In the listing below, the lines starting with the line with "s.tables.steps.getD (c.firstStep +" and going on through the line with "255, 255], polarity" are to be reproduced exactly, and only those.

:: Material provided ::
#####

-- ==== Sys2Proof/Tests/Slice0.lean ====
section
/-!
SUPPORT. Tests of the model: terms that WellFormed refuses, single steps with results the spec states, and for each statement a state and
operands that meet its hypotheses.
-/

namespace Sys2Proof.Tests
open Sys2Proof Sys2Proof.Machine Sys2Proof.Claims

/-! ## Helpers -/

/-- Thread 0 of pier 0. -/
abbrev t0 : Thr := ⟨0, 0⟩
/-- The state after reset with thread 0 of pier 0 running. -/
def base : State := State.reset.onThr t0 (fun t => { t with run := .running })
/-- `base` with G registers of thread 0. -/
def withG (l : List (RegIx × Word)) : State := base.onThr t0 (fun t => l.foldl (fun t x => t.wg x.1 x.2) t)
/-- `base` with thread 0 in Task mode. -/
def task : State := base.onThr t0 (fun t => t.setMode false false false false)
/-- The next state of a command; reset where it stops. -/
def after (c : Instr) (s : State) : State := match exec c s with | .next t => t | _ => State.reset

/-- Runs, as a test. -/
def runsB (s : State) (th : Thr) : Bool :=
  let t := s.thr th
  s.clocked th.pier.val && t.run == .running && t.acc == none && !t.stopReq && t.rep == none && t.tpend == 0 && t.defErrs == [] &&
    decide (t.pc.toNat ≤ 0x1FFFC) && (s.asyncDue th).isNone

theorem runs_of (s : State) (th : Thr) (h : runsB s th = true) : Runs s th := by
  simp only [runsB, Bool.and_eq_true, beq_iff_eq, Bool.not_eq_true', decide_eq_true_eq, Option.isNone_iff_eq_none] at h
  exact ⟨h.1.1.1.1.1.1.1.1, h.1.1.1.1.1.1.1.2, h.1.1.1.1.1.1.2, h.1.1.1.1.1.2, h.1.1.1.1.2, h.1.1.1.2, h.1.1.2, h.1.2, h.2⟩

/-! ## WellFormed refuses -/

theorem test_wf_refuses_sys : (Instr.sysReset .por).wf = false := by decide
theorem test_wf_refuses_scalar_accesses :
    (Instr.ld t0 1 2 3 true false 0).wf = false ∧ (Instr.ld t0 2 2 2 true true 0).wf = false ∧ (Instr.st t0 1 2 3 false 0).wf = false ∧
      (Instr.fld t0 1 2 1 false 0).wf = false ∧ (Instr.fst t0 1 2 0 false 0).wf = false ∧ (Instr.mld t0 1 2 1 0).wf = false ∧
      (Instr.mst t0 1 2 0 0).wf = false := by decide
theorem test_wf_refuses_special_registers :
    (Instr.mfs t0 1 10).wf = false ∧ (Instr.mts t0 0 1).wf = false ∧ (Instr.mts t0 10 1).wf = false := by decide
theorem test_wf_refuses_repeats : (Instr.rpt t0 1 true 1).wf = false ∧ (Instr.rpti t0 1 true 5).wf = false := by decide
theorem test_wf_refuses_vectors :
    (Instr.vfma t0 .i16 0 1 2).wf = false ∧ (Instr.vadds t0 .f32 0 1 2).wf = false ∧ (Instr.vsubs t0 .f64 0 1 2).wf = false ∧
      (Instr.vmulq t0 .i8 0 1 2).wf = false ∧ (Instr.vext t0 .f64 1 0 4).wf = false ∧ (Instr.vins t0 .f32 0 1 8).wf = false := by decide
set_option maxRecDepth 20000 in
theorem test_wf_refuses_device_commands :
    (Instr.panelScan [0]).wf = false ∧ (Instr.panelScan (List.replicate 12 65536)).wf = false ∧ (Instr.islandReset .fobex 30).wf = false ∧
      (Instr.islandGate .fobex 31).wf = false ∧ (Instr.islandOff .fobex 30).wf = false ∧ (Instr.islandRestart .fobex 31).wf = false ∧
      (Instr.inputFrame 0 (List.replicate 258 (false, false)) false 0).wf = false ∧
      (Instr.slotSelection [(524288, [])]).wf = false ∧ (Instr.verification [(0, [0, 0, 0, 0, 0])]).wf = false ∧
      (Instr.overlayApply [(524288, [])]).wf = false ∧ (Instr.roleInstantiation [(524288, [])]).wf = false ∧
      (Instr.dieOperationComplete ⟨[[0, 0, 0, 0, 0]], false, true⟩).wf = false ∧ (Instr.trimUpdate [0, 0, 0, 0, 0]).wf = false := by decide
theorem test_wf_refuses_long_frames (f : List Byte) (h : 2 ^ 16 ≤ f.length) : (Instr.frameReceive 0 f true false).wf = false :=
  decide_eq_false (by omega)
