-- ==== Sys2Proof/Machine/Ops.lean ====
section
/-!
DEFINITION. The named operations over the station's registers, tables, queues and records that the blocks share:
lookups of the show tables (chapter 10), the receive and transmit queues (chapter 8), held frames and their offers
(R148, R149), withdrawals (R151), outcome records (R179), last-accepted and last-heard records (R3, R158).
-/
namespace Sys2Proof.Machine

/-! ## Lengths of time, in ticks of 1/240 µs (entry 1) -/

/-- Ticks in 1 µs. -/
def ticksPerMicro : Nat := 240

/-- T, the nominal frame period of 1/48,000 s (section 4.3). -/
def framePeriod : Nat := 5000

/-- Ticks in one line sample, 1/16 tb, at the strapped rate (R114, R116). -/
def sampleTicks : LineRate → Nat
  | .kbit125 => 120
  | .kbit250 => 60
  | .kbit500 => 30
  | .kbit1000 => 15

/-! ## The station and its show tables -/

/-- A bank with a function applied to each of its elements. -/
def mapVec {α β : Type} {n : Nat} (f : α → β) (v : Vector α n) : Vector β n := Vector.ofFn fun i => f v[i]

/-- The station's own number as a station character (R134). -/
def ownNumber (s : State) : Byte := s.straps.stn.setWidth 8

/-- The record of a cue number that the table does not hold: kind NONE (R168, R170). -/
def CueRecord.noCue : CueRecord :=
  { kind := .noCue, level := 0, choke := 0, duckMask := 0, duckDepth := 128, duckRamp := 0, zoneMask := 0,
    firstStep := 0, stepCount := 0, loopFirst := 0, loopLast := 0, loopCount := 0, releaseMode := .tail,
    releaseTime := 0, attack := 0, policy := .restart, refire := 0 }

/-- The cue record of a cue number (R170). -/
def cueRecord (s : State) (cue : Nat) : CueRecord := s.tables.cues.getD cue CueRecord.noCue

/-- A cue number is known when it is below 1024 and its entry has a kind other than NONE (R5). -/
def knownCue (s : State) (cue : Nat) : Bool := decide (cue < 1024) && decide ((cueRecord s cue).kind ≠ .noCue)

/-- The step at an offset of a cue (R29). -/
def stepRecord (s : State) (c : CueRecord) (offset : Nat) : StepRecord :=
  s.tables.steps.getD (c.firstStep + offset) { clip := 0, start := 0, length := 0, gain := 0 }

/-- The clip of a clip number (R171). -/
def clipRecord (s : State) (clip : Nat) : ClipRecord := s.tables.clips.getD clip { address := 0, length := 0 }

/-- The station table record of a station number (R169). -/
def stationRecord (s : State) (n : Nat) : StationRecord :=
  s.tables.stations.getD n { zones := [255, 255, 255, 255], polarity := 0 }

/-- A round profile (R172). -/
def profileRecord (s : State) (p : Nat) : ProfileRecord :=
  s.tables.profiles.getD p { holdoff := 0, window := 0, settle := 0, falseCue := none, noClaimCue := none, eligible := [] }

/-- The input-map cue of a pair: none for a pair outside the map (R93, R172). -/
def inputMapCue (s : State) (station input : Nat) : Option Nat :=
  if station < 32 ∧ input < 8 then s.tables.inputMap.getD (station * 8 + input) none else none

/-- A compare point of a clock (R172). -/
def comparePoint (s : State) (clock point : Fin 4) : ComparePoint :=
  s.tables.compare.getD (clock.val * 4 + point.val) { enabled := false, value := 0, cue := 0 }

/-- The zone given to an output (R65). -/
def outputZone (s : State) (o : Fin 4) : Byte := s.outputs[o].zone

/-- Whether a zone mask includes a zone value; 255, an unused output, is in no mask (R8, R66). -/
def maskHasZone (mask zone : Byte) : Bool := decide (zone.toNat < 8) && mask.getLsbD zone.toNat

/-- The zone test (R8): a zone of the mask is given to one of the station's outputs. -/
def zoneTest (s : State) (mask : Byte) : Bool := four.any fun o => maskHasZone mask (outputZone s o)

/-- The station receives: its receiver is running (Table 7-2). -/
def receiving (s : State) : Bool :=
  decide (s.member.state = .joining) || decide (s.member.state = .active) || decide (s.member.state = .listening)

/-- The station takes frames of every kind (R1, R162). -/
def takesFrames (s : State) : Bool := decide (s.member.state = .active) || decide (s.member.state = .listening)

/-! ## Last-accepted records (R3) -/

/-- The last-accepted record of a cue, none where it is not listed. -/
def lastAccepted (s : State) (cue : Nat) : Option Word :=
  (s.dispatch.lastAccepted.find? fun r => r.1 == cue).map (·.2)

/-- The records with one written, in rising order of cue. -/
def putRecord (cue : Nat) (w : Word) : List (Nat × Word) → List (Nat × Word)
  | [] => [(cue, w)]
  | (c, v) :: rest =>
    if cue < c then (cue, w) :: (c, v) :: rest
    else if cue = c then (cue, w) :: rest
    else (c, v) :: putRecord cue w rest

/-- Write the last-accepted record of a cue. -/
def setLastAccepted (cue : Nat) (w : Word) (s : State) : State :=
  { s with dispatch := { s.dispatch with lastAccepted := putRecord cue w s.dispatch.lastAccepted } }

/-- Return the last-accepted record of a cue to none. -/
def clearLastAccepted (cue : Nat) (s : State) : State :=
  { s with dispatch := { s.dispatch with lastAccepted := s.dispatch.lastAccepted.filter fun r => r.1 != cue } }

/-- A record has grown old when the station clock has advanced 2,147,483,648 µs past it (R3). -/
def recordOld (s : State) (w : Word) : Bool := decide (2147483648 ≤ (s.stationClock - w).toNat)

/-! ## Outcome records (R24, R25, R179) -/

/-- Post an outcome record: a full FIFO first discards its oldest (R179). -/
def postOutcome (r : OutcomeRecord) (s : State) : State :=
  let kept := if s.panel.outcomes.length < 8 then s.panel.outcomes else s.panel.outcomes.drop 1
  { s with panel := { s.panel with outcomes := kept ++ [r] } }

#####

:: Completed exercise ::
  s.tables.steps.getD (c.firstStep + offset) { clip := 0, start := 0, length := 0, gain := 0 }

/-- The clip of a clip number (R171). -/
def clipRecord (s : State) (clip : Nat) : ClipRecord := s.tables.clips.getD clip { address := 0, length := 0 }

/-- The station table record of a station number (R169). -/
def stationRecord (s : State) (n : Nat) : StationRecord :=
  s.tables.stations.getD n { zones := [255, 255, 255, 255], polarity := 0 }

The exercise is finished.